** Opening Exercise material block **

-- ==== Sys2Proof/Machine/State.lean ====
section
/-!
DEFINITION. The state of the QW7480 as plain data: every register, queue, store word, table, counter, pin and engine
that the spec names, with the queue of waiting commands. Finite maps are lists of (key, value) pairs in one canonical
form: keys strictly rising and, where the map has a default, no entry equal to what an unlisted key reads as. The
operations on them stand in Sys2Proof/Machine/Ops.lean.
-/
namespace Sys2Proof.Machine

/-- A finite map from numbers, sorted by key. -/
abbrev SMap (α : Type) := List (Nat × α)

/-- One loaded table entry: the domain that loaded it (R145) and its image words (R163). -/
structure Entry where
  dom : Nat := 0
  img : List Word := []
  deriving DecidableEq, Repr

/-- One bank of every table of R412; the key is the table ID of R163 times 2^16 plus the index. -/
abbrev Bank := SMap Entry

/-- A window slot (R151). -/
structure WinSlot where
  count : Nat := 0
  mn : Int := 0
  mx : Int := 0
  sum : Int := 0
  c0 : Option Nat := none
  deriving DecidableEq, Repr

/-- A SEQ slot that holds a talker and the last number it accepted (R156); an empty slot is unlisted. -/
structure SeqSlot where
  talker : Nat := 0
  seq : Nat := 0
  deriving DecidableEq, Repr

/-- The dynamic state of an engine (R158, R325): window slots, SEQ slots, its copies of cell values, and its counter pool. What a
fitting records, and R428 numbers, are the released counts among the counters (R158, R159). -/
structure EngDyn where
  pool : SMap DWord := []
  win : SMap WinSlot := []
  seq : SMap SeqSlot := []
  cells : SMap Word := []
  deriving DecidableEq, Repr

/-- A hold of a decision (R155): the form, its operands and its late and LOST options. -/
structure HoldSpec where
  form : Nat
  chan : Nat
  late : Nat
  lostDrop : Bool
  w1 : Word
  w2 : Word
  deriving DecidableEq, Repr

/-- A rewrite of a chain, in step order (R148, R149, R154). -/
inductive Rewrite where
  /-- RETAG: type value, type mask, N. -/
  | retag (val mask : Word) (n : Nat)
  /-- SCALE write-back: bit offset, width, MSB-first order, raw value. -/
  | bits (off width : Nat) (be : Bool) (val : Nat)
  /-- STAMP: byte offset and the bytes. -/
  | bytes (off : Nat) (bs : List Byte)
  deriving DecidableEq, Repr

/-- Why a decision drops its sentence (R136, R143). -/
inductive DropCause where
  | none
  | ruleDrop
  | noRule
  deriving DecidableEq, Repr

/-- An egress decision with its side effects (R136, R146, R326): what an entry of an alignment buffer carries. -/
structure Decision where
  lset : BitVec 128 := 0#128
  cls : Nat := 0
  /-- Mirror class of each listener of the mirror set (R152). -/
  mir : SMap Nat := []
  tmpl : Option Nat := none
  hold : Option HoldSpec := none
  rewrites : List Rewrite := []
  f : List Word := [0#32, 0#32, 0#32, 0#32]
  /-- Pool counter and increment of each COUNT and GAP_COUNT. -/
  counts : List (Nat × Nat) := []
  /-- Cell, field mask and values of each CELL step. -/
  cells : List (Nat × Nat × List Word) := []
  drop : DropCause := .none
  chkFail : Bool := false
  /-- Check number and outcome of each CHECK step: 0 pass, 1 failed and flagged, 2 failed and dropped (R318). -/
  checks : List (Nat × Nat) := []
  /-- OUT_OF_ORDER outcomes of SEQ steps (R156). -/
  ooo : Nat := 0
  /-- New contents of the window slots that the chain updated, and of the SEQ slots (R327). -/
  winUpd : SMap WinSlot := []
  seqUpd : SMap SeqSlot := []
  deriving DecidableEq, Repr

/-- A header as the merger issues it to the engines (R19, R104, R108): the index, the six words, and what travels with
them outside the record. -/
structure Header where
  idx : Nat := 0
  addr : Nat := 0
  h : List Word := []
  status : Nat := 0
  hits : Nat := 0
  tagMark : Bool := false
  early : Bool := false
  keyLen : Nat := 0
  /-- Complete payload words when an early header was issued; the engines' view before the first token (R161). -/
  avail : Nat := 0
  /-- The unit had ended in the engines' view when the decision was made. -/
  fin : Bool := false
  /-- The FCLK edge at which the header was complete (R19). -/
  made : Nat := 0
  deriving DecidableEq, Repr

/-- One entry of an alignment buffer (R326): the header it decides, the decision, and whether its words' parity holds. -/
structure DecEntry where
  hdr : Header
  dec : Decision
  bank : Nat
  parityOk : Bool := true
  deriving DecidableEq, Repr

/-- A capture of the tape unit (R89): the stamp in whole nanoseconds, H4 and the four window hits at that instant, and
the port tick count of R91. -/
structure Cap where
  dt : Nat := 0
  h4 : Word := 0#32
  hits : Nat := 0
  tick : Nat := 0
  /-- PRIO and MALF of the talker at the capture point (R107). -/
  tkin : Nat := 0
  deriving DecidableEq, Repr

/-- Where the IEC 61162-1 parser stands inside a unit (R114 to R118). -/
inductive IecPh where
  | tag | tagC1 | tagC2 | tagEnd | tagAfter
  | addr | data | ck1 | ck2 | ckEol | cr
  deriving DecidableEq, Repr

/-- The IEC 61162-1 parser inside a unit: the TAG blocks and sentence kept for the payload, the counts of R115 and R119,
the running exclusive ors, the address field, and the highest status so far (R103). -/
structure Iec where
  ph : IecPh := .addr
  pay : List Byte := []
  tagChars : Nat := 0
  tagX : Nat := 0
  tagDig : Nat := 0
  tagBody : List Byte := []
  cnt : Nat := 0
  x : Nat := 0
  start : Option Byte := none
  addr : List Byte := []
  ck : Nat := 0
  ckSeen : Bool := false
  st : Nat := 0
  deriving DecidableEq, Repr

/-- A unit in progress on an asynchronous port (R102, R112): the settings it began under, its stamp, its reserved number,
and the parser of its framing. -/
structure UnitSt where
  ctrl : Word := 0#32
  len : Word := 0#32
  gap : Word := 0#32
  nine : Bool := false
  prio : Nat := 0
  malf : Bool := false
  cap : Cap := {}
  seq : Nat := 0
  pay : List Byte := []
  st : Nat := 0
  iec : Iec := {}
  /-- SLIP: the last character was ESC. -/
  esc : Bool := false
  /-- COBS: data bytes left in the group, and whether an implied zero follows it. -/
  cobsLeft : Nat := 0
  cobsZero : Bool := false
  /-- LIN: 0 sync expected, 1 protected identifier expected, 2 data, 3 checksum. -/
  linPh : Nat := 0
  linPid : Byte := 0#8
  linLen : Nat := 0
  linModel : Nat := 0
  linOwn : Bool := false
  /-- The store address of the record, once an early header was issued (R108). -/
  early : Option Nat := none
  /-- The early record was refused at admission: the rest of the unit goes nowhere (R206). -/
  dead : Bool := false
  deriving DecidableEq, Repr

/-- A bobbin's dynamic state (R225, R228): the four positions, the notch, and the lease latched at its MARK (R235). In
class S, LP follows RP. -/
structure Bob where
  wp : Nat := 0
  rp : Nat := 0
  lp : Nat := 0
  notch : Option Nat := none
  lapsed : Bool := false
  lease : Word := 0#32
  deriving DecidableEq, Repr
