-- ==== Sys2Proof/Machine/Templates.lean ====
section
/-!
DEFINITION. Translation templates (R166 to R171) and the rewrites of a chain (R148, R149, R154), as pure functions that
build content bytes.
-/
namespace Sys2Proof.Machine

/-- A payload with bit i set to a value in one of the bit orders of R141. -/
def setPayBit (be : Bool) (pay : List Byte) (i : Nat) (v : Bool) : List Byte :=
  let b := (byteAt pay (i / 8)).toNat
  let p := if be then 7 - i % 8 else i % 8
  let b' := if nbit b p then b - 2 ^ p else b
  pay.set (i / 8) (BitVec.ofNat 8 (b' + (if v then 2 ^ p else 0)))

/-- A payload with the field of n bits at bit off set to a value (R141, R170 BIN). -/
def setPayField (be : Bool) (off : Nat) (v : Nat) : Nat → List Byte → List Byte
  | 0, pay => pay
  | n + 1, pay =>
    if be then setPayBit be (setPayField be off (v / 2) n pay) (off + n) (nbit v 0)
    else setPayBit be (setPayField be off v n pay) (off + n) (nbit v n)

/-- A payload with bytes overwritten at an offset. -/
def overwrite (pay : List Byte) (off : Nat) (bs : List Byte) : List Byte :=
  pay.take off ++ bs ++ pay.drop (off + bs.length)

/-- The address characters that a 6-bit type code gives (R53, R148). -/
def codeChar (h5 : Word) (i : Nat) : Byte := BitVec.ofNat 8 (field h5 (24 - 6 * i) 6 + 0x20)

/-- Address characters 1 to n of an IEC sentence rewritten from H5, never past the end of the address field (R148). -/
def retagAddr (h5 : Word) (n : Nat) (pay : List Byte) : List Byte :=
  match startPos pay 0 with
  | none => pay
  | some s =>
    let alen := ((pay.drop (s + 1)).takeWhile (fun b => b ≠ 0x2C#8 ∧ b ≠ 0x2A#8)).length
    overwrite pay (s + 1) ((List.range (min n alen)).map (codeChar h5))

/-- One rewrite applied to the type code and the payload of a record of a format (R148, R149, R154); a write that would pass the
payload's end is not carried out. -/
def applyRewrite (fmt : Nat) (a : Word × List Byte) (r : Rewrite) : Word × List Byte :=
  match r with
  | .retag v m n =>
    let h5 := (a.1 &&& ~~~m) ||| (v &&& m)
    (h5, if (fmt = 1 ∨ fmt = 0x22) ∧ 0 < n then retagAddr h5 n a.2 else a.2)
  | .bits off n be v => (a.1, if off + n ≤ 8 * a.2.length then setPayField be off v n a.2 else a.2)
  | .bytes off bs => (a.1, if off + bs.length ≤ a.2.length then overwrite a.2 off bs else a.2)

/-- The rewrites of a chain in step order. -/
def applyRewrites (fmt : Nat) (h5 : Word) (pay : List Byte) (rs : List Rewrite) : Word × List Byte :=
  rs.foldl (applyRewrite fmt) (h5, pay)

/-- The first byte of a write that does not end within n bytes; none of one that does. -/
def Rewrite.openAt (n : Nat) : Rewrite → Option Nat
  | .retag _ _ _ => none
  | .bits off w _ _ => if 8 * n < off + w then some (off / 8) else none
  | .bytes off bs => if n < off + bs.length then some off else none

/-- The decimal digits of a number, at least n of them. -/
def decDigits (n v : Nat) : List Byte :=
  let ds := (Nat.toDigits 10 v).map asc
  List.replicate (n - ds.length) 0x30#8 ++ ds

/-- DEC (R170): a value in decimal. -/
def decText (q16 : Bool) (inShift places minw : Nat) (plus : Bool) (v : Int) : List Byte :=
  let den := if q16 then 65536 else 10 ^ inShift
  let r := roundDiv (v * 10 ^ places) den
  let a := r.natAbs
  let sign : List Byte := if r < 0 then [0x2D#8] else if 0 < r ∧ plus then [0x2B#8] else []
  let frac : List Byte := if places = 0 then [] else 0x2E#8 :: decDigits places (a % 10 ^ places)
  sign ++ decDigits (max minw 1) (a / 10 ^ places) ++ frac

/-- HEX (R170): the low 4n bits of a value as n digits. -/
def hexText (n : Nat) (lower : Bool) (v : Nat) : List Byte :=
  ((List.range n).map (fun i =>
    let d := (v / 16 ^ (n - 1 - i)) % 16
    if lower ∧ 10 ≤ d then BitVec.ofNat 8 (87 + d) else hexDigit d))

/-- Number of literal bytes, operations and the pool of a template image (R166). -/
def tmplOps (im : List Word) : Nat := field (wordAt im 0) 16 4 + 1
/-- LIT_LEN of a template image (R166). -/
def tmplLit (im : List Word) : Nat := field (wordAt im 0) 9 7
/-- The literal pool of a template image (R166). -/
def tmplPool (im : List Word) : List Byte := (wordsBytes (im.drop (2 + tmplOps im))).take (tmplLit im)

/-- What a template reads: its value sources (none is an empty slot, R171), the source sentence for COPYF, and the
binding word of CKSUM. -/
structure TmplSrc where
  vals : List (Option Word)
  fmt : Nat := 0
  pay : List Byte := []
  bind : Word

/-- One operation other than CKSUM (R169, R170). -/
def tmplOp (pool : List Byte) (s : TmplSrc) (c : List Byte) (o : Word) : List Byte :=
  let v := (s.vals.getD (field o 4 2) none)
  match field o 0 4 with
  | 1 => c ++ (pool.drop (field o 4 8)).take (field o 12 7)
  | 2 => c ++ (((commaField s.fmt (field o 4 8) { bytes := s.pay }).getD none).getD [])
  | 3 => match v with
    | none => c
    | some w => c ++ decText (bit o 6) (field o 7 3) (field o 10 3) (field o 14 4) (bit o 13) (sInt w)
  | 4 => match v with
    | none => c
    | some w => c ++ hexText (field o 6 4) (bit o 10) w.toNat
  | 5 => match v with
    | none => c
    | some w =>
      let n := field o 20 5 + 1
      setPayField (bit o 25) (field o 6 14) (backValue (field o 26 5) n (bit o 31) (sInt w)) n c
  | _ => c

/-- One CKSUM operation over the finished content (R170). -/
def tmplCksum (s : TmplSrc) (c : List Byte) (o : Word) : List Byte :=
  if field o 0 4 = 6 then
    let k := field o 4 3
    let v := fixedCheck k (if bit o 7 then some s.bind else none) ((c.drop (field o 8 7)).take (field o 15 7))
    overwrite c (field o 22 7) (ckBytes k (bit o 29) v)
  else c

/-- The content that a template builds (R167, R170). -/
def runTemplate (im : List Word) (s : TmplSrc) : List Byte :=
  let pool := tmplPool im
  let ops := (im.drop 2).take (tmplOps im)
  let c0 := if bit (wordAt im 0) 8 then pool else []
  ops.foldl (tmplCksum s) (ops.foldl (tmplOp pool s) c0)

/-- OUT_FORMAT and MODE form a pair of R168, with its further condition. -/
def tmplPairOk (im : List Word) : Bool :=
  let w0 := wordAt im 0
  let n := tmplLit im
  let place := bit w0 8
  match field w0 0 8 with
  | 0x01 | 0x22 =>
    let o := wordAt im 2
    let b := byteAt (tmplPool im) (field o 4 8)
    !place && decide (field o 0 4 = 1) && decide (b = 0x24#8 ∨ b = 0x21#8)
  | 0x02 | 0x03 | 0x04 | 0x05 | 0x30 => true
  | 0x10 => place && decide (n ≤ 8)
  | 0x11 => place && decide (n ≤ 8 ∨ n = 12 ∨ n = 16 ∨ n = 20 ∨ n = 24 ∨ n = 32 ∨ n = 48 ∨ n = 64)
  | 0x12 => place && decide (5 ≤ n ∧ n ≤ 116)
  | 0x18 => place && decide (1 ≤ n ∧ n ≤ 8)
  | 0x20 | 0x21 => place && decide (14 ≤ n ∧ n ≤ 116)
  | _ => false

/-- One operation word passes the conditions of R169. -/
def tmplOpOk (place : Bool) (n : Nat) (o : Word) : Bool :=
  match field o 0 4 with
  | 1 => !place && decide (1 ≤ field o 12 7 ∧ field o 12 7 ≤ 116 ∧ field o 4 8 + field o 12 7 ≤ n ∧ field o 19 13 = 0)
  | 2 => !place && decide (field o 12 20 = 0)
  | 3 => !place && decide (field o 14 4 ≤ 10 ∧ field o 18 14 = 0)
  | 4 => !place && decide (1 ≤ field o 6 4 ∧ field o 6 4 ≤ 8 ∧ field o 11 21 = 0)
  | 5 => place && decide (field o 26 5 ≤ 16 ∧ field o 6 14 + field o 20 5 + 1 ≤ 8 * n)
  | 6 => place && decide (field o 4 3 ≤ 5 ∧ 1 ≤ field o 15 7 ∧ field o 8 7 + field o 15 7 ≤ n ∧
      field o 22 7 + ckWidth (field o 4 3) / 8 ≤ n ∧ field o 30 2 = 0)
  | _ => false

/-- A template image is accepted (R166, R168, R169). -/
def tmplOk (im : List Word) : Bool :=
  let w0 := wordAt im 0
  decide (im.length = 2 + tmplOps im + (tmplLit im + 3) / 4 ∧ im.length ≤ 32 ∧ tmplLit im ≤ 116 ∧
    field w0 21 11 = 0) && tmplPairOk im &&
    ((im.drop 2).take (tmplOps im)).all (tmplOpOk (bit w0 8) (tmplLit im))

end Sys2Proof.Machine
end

** Closing Exercise material block **

Work to complete:
Pull every line that holds the string "counts" out of the records.

Written reply:
fitting records, and R428 numbers, are the released counts among the counters (R158, R159). -/
  counts : List (Nat × Nat) := []
/-- The IEC 61162-1 parser inside a unit: the TAG blocks and sentence kept for the payload, the counts of R115 and R119,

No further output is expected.